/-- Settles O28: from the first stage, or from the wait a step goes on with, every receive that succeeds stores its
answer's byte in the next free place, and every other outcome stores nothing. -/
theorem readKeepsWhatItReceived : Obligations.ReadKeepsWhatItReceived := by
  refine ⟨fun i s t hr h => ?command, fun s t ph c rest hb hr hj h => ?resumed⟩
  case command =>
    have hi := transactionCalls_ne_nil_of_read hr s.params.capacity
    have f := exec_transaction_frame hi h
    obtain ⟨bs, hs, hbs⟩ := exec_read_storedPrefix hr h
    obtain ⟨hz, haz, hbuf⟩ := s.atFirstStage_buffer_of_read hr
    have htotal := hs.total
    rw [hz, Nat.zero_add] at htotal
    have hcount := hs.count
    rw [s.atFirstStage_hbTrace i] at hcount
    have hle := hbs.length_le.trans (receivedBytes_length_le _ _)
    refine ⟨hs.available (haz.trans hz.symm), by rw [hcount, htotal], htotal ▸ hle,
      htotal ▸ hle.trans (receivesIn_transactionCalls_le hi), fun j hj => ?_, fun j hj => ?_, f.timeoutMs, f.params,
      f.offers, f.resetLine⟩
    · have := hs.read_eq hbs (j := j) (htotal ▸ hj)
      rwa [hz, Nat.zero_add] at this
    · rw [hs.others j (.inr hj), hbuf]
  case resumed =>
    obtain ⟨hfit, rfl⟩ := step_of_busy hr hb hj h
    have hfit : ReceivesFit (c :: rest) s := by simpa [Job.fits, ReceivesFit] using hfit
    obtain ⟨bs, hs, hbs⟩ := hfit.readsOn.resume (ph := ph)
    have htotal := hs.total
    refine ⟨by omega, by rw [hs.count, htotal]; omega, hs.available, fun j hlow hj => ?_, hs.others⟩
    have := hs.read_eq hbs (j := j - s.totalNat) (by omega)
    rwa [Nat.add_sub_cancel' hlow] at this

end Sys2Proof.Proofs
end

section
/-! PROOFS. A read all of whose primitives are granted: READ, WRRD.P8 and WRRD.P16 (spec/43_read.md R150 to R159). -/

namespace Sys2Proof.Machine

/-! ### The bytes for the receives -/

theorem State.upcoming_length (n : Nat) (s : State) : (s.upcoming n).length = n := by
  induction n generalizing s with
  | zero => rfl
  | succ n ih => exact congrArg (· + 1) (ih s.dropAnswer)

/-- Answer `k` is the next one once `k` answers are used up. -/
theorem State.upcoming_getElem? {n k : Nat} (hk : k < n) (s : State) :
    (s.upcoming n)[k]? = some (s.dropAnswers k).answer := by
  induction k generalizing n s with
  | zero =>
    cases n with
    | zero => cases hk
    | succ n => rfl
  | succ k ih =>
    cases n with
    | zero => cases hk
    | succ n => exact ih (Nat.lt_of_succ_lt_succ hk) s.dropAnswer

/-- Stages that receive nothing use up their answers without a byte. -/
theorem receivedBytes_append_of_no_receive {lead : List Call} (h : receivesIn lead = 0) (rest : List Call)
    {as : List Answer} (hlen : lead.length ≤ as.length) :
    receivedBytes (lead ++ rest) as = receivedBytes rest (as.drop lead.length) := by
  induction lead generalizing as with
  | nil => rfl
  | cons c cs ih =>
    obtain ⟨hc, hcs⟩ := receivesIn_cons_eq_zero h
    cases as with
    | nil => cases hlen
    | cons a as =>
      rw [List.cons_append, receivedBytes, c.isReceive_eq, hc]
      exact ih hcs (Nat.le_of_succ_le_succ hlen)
○ ○ ○ ○ ○
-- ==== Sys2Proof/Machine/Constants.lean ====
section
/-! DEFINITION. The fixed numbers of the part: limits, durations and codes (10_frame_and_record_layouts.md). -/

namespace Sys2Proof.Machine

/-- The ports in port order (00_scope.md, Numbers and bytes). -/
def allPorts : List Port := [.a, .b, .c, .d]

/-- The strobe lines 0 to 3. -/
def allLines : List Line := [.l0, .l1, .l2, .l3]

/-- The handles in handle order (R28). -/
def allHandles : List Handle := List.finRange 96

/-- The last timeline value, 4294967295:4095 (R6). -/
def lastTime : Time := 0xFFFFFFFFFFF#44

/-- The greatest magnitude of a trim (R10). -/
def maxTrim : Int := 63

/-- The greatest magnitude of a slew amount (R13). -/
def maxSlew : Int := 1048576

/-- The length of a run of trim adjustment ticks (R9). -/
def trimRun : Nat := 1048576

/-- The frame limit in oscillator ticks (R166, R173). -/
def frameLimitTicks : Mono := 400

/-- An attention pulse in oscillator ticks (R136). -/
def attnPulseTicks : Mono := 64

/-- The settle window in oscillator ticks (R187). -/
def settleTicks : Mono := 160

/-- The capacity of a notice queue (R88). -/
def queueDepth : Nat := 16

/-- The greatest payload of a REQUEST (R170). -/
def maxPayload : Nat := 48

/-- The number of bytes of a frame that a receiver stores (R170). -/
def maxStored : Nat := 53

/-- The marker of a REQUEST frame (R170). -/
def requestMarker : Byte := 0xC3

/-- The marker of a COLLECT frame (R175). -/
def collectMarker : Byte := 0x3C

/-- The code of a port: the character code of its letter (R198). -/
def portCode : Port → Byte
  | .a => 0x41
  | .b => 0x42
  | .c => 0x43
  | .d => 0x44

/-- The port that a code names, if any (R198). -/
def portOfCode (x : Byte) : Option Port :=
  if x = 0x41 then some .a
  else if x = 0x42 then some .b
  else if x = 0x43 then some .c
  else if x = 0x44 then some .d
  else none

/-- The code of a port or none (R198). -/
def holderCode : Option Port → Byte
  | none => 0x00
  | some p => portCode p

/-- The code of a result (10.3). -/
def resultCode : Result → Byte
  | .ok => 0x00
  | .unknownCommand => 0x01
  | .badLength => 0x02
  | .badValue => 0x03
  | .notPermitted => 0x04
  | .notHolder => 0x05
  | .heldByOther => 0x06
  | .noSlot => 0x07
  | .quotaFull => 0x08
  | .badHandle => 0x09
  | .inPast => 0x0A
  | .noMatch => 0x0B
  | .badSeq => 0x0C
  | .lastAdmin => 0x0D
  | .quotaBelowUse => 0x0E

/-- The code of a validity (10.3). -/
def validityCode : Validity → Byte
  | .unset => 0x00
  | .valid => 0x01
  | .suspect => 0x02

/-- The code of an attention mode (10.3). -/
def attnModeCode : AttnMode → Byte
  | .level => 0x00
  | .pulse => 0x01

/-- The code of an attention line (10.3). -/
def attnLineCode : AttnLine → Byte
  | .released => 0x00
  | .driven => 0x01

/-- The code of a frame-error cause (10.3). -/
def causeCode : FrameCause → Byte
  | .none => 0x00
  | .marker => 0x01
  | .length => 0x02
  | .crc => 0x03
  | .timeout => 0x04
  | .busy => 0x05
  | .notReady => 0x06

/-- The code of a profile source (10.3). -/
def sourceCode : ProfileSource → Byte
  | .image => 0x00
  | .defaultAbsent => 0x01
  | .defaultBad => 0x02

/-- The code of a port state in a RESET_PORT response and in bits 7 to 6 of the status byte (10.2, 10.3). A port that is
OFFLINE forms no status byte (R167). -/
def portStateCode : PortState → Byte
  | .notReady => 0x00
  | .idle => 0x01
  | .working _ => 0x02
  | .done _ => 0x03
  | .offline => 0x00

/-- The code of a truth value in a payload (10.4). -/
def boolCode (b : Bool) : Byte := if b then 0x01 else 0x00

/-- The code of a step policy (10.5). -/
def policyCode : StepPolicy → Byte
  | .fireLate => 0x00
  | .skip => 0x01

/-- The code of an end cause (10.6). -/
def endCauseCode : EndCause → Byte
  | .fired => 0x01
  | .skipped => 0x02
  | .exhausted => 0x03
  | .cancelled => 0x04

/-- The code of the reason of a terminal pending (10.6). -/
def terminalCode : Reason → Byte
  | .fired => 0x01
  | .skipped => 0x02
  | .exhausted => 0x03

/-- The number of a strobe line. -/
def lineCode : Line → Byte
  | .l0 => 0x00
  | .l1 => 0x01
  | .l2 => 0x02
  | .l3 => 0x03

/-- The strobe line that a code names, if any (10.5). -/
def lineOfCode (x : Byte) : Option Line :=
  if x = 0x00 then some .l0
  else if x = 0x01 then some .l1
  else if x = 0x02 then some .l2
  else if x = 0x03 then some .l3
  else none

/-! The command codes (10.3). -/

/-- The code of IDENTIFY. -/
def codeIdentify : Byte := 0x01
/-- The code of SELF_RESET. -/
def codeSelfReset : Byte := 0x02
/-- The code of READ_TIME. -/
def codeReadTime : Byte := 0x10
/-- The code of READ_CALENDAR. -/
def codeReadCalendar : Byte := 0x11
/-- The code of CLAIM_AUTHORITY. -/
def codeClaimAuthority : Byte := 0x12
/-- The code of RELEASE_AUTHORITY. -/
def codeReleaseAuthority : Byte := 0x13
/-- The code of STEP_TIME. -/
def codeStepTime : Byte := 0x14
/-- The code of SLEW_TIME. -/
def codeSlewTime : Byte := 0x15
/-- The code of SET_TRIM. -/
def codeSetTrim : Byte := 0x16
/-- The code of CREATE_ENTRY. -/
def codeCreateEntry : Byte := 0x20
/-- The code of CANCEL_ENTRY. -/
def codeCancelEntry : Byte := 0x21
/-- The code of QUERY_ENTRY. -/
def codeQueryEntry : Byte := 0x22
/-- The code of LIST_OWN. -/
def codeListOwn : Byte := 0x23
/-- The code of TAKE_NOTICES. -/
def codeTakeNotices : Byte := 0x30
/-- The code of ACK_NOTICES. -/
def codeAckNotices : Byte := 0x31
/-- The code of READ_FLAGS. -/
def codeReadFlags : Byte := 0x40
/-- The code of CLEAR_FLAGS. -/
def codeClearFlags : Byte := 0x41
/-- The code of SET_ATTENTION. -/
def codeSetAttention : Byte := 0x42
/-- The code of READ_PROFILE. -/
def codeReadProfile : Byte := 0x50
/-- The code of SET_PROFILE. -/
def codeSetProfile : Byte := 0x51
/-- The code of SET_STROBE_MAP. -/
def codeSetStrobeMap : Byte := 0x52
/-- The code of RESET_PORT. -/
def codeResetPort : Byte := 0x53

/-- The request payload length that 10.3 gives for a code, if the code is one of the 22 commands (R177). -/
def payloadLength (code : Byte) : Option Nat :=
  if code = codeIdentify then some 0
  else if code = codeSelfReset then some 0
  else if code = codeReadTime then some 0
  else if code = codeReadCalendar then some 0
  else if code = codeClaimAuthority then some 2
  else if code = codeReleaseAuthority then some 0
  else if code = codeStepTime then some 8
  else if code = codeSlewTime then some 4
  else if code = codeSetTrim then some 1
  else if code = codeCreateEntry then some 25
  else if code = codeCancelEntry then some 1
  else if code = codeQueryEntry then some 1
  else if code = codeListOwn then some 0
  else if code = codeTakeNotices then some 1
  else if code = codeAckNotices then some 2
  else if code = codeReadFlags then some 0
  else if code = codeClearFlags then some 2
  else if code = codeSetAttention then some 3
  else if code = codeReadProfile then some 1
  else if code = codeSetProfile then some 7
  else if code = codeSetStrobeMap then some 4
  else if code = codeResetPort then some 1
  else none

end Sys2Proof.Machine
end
○ ○ ○ ○ ○
• [WHAT YOU NEED TO DO] Keep only the lines of the listing that contain the word "codeTakeNotices", and copy them.

• [ANSWER SPACE]
def codeTakeNotices : Byte := 0x30
  else if code = codeTakeNotices then some 1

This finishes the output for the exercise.